Member of the Wisconsin State Assembly from the Milwaukee 8th district
- In office January 1, 1905 – January 1, 1907
- Preceded by: Reinhold Thiessenhusen
- Succeeded by: Simon Kander

Personal details
- Born: May 28, 1869 Milwaukee, Wisconsin
- Died: 1926 (aged 56–57)
- Resting place: Forest Home Cemetery Milwaukee, Wisconsin
- Party: Republican
- Spouses: Mary H. Thieme; (died 1944);
- Children: none

= Oscar F. Thieme =

American politician (1869–1926)

Oscar F. Thieme (May 28, 1869 - 1926) was an American businessman and politician from Milwaukee, Wisconsin. He served one term as a member of the Wisconsin State Assembly.

==Biography==

Oscar Thieme was born in Milwaukee, Wisconsin. He was educated and lived most of his life there.
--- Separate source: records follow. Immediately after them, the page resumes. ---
-- ==== Sys2Proof/Machine/Keys.lean ====
section
/-! DEFINITION. The Key Register (chapter 2): commands on keys, scans, the lookup service and the claims of the Verdict Engine. -/

namespace Sys2Proof.Machine

/-! ### Issuing keys (R23 to R26) -/

/-- The card is held by a LIVE or SUSPENDED entry (R24, R26). -/
def State.heldInService (s : State) (card : CardId) : Bool := (s.findCard card).any fun x => x.2.standing.inService

/-- Check 1 of R24: a room appears twice, or valid until is not greater than valid from. -/
def GuestIssue.inconsistent (a : GuestIssue) : Bool := !decide a.rooms.Nodup || !decide (a.validFrom < a.validUntil)

/-- Check 2 of R24 on one room: OCCUPIED, with no moved-from. -/
def Room.takesKeys (rm : Room) : Bool := decide (rm.phase = .occupied) && rm.movedFrom.isNone

/-- Check 4 of R24: no listed room would have more than 6 live keys. A NEW key's principal room is reckoned with a count of 1. -/
def State.issueWithinLimit (s : State) (a : GuestIssue) : Bool :=
  (if a.new then a.rooms.drop 1 else a.rooms).all fun r => decide ((s.room r).liveKeys + 1 ≤ Config.liveKeyMax)

/-- The refusal of ISSUE GUEST KEY, none where it is taken (R24). -/
def State.issueRefusal (s : State) (a : GuestIssue) : Option ResultCode :=
  if a.inconsistent then some .badParam
  else if !a.rooms.all fun r => (s.room r).takesKeys then some .state
  else if s.heldInService a.card then some .duplicate
  else if !s.issueWithinLimit a then some .limit
  else if (s.findForIssue a.card).isNone then some .tableFull
  else if a.new && s.scanFull then some .scanFull
  else none

/-- The start of a new set of keys by a NEW issue: the principal room's generation increments and a REPLACE job is queued
(R25). -/
def startNewSet (principal : RoomIx) (s : State) : State := pushJob (.replace principal .front) (bumpGeneration principal s)

/-- The entry that an issue writes, LIVE with both counts 0 and nothing of the previous key (R23). -/
def freshEntry (card : CardId) (body : KeyBody) (profile : Fin 16) (validFrom validUntil : HotelTime) (issuer : Port) :
    KeyEntry :=
  { card := card, body := body, standing := .live, profile := profile, validFrom := validFrom, validUntil := validUntil,
    presentations := 0, uses := 0, lastUse := none, issuer := issuer }

/-- ISSUE GUEST KEY once it has passed its checks, with the entry found and the principal room (R25). -/
def cutGuestKey (a : GuestIssue) (k : KeyIx) (principal : RoomIx) (s : State) : Owned :=
  let started := if a.new then startNewSet principal s else s
  let bindings := a.rooms.map fun r => (⟨r, (started.room r).generation⟩ : Binding)
  let written := rewriteEntry k (freshEntry a.card (.guest bindings) a.profile a.validFrom a.validUntil .front) started
  let counted := a.rooms.foldl (fun t r => addLive r t) written
  let generation := (started.room principal).generation
  accept (u16 k ++ [generation]) (offer
    { kind := .keyIssued, cls := .notice, time := s.now, key := some k, card := some a.card, room := some principal,
      detail := generation.setWidth 16 } counted)
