-- ==== Sys2Proof/Machine/Journals.lean ====
section
/-! DEFINITION. The Journal (chapter 7): commits, erases, guards, holds, flushing, reading, and the rebuild of the directory. -/

namespace Sys2Proof.Machine

/-- Change the journal. -/
def State.modJournal (s : State) (f : Journal → Journal) : State := { s with journal := f s.journal }

/-! ### Committed records and their order (R136, R153) -/

/-- The record of a slot. -/
def Slot.record? : Slot → Option Record
  | .blank => none
  | .written r => some r
  | .other _ => none

/-- A segment's records can be read: it is FILLING or FULL (7.9). -/
def SegState.readable : SegState → Bool
  | .filling _ => true
  | .full => true
  | _ => false

/-- The records in a segment's slots, in order of slot. -/
def Segment.content (g : Segment) : List Record := g.slots.toList.filterMap Slot.record?

/-- The committed records of a segment (R142, R145). -/
def Segment.records (g : Segment) : List Record := if g.state.readable then g.content else []

/-- The committed records. -/
def Journal.committed (j : Journal) : List Record := (j.segments.toList.map Segment.records).flatten

/-- The lowest in sequence of some records (R136). -/
def oldest (rs : List Record) : Option Record :=
  rs.foldl (fun best r => match best with
    | none => some r
    | some b => if seqBelow r.seq b.seq then some r else some b) none

/-- The highest in sequence of some records (R136). -/
def newest (rs : List Record) : Option Record :=
  rs.foldl (fun best r => match best with
    | none => some r
    | some b => if seqBelow b.seq r.seq then some r else some b) none

/-- The place of the read cursor for a sequence c among some records: the oldest at or above c, or the next sequence number
(R153). -/
def cursorFor (rs : List Record) (next c : Seq) : Seq :=
  match oldest (rs.filter fun r => seqAtOrBelow c r.seq) with
  | some r => r.seq
  | none => next

/-- Up to n records at or above a sequence, in increasing order (R154). -/
def readFrom (rs : List Record) : Nat → Seq → List Record
  | 0, _ => []
  | n + 1, c =>
    match oldest (rs.filter fun r => seqAtOrBelow c r.seq) with
    | some r => r :: readFrom rs n (r.seq + 1)
    | none => []

/-! ### Commands that read and mark (R153 to R157) -/

/-- SET CURSOR (R153). -/
def setCursor (c : Seq) (s : State) : Owned :=
  accept [] (s.modJournal fun j => { j with cursor := cursorFor j.committed j.nextSeq c, cursorLost := false })

/-- SET CURSOR. -/
def execSetCursor (port : Port) (params : List Byte) (s : State) : Host.Outcome State Fault Refusal :=
  .next (takeCommand .setCursor port params parseWord setCursor s)

/-- READ RECORDS (R154). -/
def readRecords (count : Nat) (s : State) : Owned :=
  let j := s.journal
  let rs := readFrom j.committed count j.cursor
  let cursor := match rs.getLast? with | some r => r.seq + 1 | none => j.cursor
  (s.modJournal fun j => { j with cursor := cursor, cursorLost := false },
    some ⟨if j.cursorLost then .cursorLost else .ok, (rs.map Record.bytes).flatten⟩)

/-- READ RECORDS: a count of 1 to 16. -/
def execReadRecords (port : Port) (params : List Byte) (s : State) : Host.Outcome State Fault Refusal :=
  .next (takeCommand .readRecords port params (fun ps => countAt 1 16 ps 0) readRecords s)

/-- A slot of a segment as READ SEGMENT WRAPPED returns it: every slot of a DIRTY segment reads blank (R155). -/
def Segment.shown (g : Segment) (i : Nat) : Slot := if g.state = .dirty then .blank else g.slots.get (i % 512)

/-- READ SEGMENT WRAPPED (R155). -/
def readWrapped (a : SegIx × Fin 512 × Nat) (s : State) : Owned :=
  let (k, start, count) := a
  let g := s.segment k
  accept (((List.range count).map fun i => (g.shown (start.val + i)).bytes).flatten ++ u8 g.state.code ++ u8 g.hold.code) s

/-- READ SEGMENT WRAPPED. -/
def execReadSegmentWrapped (port : Port) (params : List Byte) (s : State) : Host.Outcome State Fault Refusal :=
  .next (takeCommand .readSegmentWrapped port params parseReadWrapped readWrapped s)

/-- MARK COLLECTED (R156). -/
def markCollected (m : Seq) (s : State) : Owned :=
  if s.journal.collected.any (seqBelow m) ∨ seqAtOrBelow s.journal.nextSeq m then refuse .badParam s
  else accept [] (s.modJournal fun j => { j with collected := some m })
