-- ==== Sys2Proof/Machine/Step.lean ====
section
/-! DEFINITION. One step: the event at the front of the queue, or one crystal period while none waits. -/

namespace Sys2Proof.Machine

/-- One step of the part: the event at the front of the queue is taken with the queue's rest; while no event waits, one crystal
period goes by (log entry 1). -/
def step (s : State) : Host.Outcome State Fault Refusal :=
  match s.pending with
  | [] => .next (idlePeriod s)
  | c :: rest => exec c { s with pending := rest }

/-- The state with the command that a word spells put at the front of its queue; no word of the table spells one. -/
def State.withFetchWord (s : State) (nbits w : Nat) : State :=
  match decodeTableWord nbits w with
  | some c => { s with pending := c :: s.pending }
  | none => s

end Sys2Proof.Machine
end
He worked in real estate and insurance, and, for a time, was employed as a clerk for Milwaukee County judges Emil Wallber, James M. Pereles, and John E. Mann. He was elected to the Assembly as a Republican, representing Milwaukee County's 8th district (the 9th ward of the city of Milwaukee) in a three-way race, defeating Democrat David Geraghty and Social Democrat William Baumann.

He died in 1926 and was buried at Milwaukee's Forest Home Cemetery.